Why can’t Roon sort this and make it a default to play albums in order? There have been so many threads about this it is unbelievable. Trying to find the “unshuffle” button/icon is so hard and frustrating.
Cue lots of answers of “it’s easy etc” if it is so easy then why are there so many threads asking/complaining about it. Sort this out Roon. Please.
The default is to play an album in order. Shuffle by default would be nuts! Tell us what you are doing and we can tell you what’s happening and how to make it do what you need. Clearly something is wrong.
I always listen to full albums. They always play in order from first song to last song. I frequently listen to several albums by one band or performer in a row. I have never clicked on shuffle, so maybe that’s why I don’t see this problem.
I have never ever switched to shuffle but every now and then it just comes, it then takes ages to figure out how to switch it off. Just put the “shuffle” button in a prominent place on the album and this would not be a problem.
In reply to Danny, I just go to Roon, press play and it shuffles, I eventually find the unshuffle button, press it and it plays okay, then when I visit Roon again, the same.
The problem is that the shuffle button is only available on the queue screen.
If shuffle is activated and you are in an album view and want to play it unshuffled you have to click a lot: go to queue screen, click shuffle button, go back to your album, click play.
That you can’t see in album view, if shuffle is activated, don’t make it better. I cannot remember how often I started to play an album and it don’t play in order. Very frustrating.
Imho shuffle should be automaticly diabled if you click ‘play now’ on an album. All other play modes or playing single tracks should let the shuffle mode unchanged.

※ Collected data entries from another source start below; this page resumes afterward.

-- ==== Sys2Proof/Machine/Gf256.lean ====
section
/-! DEFINITION. The GF(2^8) unit (R65 to R75): multiply, degree, divide, the inverse, the affine transform
and the two ROM tables. -/

namespace Sys2Proof.Machine

open Sys2Proof

/-- R66: the 9-bit shift of the first operand and its reduction by 0x11B, back to 8 bits. -/
def xtime (a : Byte) : Byte :=
  let a9 : BitVec 9 := a.setWidth 9 <<< 1
  (if a9.getLsbD 8 then a9 ^^^ 0x11B#9 else a9).setWidth 8

/-- R66: `k` passes of the loop of `multiply`, from the operands and the product so far. -/
def multiplyLoop : Nat → Byte → Byte → Byte → Byte
  | 0,     _, _, p => p
  | k + 1, a, b, p => multiplyLoop k (xtime a) (b >>> 1) (if b.getLsbD 0 then p ^^^ a else p)

/-- R66: `multiply(a, b)`, eight passes. -/
def multiply (a b : Byte) : Byte := multiplyLoop 8 a b 0

/-- R67: the bit length of an unsigned integer, 0 for 0. -/
def degree (a : Nat) : Nat := if a = 0 then 0 else a.log2 + 1

/-- R68: `k` passes at most of the loop of `divide`, from the quotient and remainder so far. -/
def divideLoop : Nat → Nat → Nat → Nat → Nat × Nat
  | 0,     _, q, r => (q, r)
  | k + 1, b, q, r =>
    if degree r ≥ degree b then
      divideLoop k b (q ^^^ (1 <<< (degree r - degree b))) (r ^^^ (b <<< (degree r - degree b)))
    else (q, r)

/-- R68: `divide(a, b) -> (q, r)`; the loop runs at most `degree(a)` times.  `b = 0` is outside the
function, which then answers none. -/
def divide (a b : Nat) : Option (Nat × Nat) := if b = 0 then none else some (divideLoop (degree a) b 0 a)

/-- R70: the carry-less product without reduction, over `k` bits of `y`. -/
def clmulLoop : Nat → Nat → Nat → Nat → Nat
  | 0,     _, _, p => p
  | k + 1, x, y, p => clmulLoop k (x <<< 1) (y >>> 1) (if y % 2 = 1 then p ^^^ x else p)

/-- R70: `clmul(x, y)`. -/
def clmul (x y : Nat) : Nat := clmulLoop (degree y) x y 0

/-- R70: `k` passes at most of the extended Euclidean loop on the remainders r0, r1 and coefficients t0, t1. -/
def inverseLoop : Nat → Nat → Nat → Nat → Nat → Nat
  | 0,     _,  _,  t0, _  => t0
  | k + 1, r0, r1, t0, t1 =>
    match divide r0 r1 with
    | none        => t0
    | some (q, r) => inverseLoop k r1 r t1 (t0 ^^^ clmul q t1)

/-- R69, R70: `multiplicativeInverse(a)`; "bounded to at most 8 levels due to field size". -/
def multiplicativeInverse (a : Byte) : Byte :=
  if a = 0 then 0 else BitVec.ofNat 8 (inverseLoop 8 0x11B a.toNat 0 1)

/-- R71: rotation of a byte to the left. -/
def rotl8 (x : Byte) (n : Nat) : Byte := (x <<< n) ||| (x >>> (8 - n))

/-- R71: the affine transform. -/
def affine (x : Byte) : Byte := x ^^^ rotl8 x 1 ^^^ rotl8 x 2 ^^^ rotl8 x 3 ^^^ rotl8 x 4 ^^^ 0x63

/-- R72: the rows 0x to Fx of the forward table, column 0 first. -/
def sboxRows : List Block :=
  [ 0x637c777bf26b6fc53001672bfed7ab76#128, 0xca82c97dfa5947f0add4a2af9ca472c0#128,
    0xb7fd9326363ff7cc34a5e5f171d83115#128, 0x04c723c31896059a071280e2eb27b275#128,
    0x09832c1a1b6e5aa0523bd6b329e32f84#128, 0x53d100ed20fcb15b6acbbe394a4c58cf#128,
    0xd0efaafb434d338545f9027f503c9fa8#128, 0x51a3408f929d38f5bcb6da2110fff3d2#128,
    0xcd0c13ec5f974417c4a77e3d645d1973#128, 0x60814fdc222a908846eeb814de5e0bdb#128,
    0xe0323a0a4906245cc2d3ac629195e479#128, 0xe7c8376d8dd54ea96c56f4ea657aae08#128,
    0xba78252e1ca6b4c6e8dd741f4bbd8b8a#128, 0x703eb5664803f60e613557b986c11d9e#128,
    0xe1f8981169d98e949b1e87e9ce5528df#128, 0x8ca1890dbfe6426841992d0fb054bb16#128 ]

/-- R73: the rows of the inverse table. -/
def invSboxRows : List Block :=
  [ 0x52096ad53036a538bf40a39e81f3d7fb#128, 0x7ce339829b2fff87348e4344c4dee9cb#128,
    0x547b9432a6c2233dee4c950b42fac34e#128, 0x082ea16628d924b2765ba2496d8bd125#128,
    0x72f8f66486689816d4a45ccc5d65b692#128, 0x6c704850fdedb9da5e154657a78d9d84#128,
    0x90d8ab008cbcd30af7e45805b8b34506#128, 0xd02c1e8fca3f0f02c1afbd0301138a6b#128,
    0x3a9111414f67dcea97f2cfcef0b4e673#128, 0x96ac7422e7ad3585e2f937e81c75df6e#128,
    0x47f11a711d29c5896fb7620eaa18be1b#128, 0xfc563e4bc6d279209adbc0fe78cd5af4#128,
    0x1fdda8338807c731b11210592780ec5f#128, 0x60517fa919b54a0d2de57a9f93c99cef#128,
    0xa0e03b4dae2af5b0c8ebbb3c83539961#128, 0x172b047eba77d626e169146355210c7d#128 ]

/-- The entry of a 256-entry table of sixteen rows: row = high hex digit, column = low hex digit. -/
def tableAt (rows : List Block) (x : Byte) : Byte := byteAt (rows.getD (x.toNat / 16) 0) (x.toNat % 16)

/-- R19, R72: SBOX[x]. -/
def sbox (x : Byte) : Byte := tableAt sboxRows x

/-- R19, R73: INVSBOX[x]. -/
def invSbox (x : Byte) : Byte := tableAt invSboxRows x

end Sys2Proof.Machine
end

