-- ==== Sys2Proof/Certificates/Slice0/Obligations.lean ====
section
/-! DEFINITION. The statements for the provers, in the order of the spec's files. -/

open Sys2Proof Sys2Proof.Machine

/-! ## Encoding (30_encoding.md) -/

/-- R58: "Encoding a command with ignored words set to 0 and decoding it again returns the command", for
every command with every operand. -/
def Obligations.DecodeInvertsEncode : Prop := ∀ i : Instr, decode (encode i) = .command i ∧ (encode i).wellFormed = true

/-- R56, R57: the other direction, for a frame as an assembler writes it. -/
def Obligations.EncodeInvertsDecodeOnWellFormedFrames : Prop :=
  ∀ f : Frame, f.wellFormed = true → ∃ i, decode f = .command i ∧ encode i = f

/-- R52: a frame is illegal exactly when (a) OPC is unassigned, (b) RSV is not 0, or (c) KEYBITS is not 0
under another opcode than CONFIG's. -/
def Obligations.IllegalFramesAreTheReservedOnes : Prop :=
  ∀ f : Frame, (∃ why, decode f = .illegal why) ↔
    ((f.cmd.toNat % 256 = 0 ∨ (0x05 ≤ f.cmd.toNat % 256 ∧ f.cmd.toNat % 256 ≤ 0x0F) ∨ 0x1C ≤ f.cmd.toNat % 256) ∨
      f.cmd.toNat / 256 % 256 ≠ 0 ∨ (f.cmd.toNat % 256 ≠ 1 ∧ f.cmd.toNat / 65536 ≠ 0))

/-- R49: the decoder and the opcode table (masks and matches) agree on every frame. -/
def Obligations.DecoderAgreesWithOpcodeTable : Prop :=
  ∀ f : Frame,
    (∀ i, decode f = .command i → (rowOf f).map OpcodeRow.mnemonic = some i.mnemonic) ∧
    (∀ why, decode f = .illegal why → rowOf f = none)

/-- R53: frames that differ only in words the command does not use decode alike. -/
def Obligations.UnusedWordsAreIgnored : Prop :=
  ∀ (f g : Frame) (r : OpcodeRow), rowOf f = some r → g.cmd = f.cmd →
    (r.uses.nblk = true → g.nblk = f.nblk) → (r.uses.src = true → g.src = f.src) → (r.uses.dst = true → g.dst = f.dst) →
    (r.uses.iv = true → g.iv = f.iv) → (r.uses.aad = true → g.aad = f.aad) → (r.uses.tag = true → g.tag = f.tag) →
    decode g = decode f

/-- Sanity: words written out from R46, R49 and R56 decode to the commands they stand for. -/
def Obligations.SampleFramesDecode : Prop :=
  decode ⟨0x00C00001, 0, zeroDesc, zeroDesc, zeroDesc, zeroDesc, zeroDesc⟩ = .command (.config 192) ∧
  decode ⟨0x00000013, 2, ⟨0x1000, 0x20⟩, ⟨0x2000, 0x20⟩, ⟨0x0F00, 0x10⟩, zeroDesc, zeroDesc⟩ =
    .command (.cbcDec 2 ⟨0x1000, 32⟩ ⟨0x2000, 32⟩ ⟨0x0F00, 16⟩) ∧
  decode ⟨0x0000001A, 0, ⟨0x2000, 0x33⟩, ⟨0x3000, 0x33⟩, ⟨0x4000, 0x0C⟩, ⟨0x5000, 0x5A⟩, ⟨0x6000, 0x10⟩⟩ =
    .command (.gcmEnc ⟨0x2000, 51⟩ ⟨0x3000, 51⟩ ⟨0x4000, 12⟩ ⟨0x5000, 90⟩ ⟨0x6000, 16⟩) ∧
  decode ⟨0x00000103, 0, ⟨0x2000, 16⟩, ⟨0x3000, 16⟩, zeroDesc, zeroDesc, zeroDesc⟩ = .illegal .reservedBits

/-! ## The step and the host's side (10_state.md, 20_memory.md, 70_reset_and_hazards.md) -/

/-- R40, R45: a step takes the frame presented next and, if it decodes to a command, is that command.  (The
port as a list, one input to a step, is the model's form: log entries 4 and 6.) -/
def Obligations.StepRunsDecodedCommand : Prop :=
  ∀ (s : State) (f : Frame) (rest : List HostEvent) (i : Instr), s.inputs = .frame f :: rest → decode f = .command i →
    step s = exec i { s with inputs := rest }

Or the shuffle button should be in the footer, so you can always see the shuffle mode.
Queue shuffle is such an uncommonly used feature we decided to move it to the queue and off the main footer.
Those people who turn it on, probably would figure out how to turn it off. in my opinion it’s not a very useful feature, but we didn’t want to break backwards compatibility with the users that did use it.
I suspect James_Fitzgerald is correct. I mainly play my library on shuffle because I like the variety. When I want to listen to an album it always plays from the beginning in correct order.
For me it is an important feature and I use it often. I have two main use cases.
Background music, radio or playlists or subset of my library with mood specific focus, plus adding single tracks manualy - shuffle on
Listening to albums - shuffle off
I have to generally agree. I don’t often use shuffle but when I do I find it catches me out the next time I play and I have to think “how do I turn this thing off”. Roon doesn’t often make me have to think like this.
I never use “Shuffle play” but for some reason, every now and again it seems to be activated. On my Mac Book Pro, bottom right corner there is the shuffle symbol but it is inactive, nothing happens when my cursor hovers over it. I did eventually find it in the queue menu, but surely, if it is on the main page and anywhere where one can initiate the playing of music, then everyone is happy. I never use it but understand that there are people that enjoy the feature.
I tend to agree that 1) shuffle is a useful feature and 2) it can be very confusing how it is turned on or off.
I would suggest that – instead of changing the shuffle icon to a different color to signify a change in status (i.e., blue = shuffle is on, black = shuffle is off) – change the icon itself so that it alternates between showing two parallel directional lines (i.e., parallel lines with arrows) when tracks are played in order, and then showing the current intersecting lines (i.e., the ones it currently always shows) when tracks are shuffled. With this approach, I would suggest just keeping the icon displayed blue at all times.
In short, it is counterintuitive to have the lines that cross showing at ALL times, even when tracks are playing in order. I think that’s part of the confusion (in addition to the fact that control can sometimes be hard to find).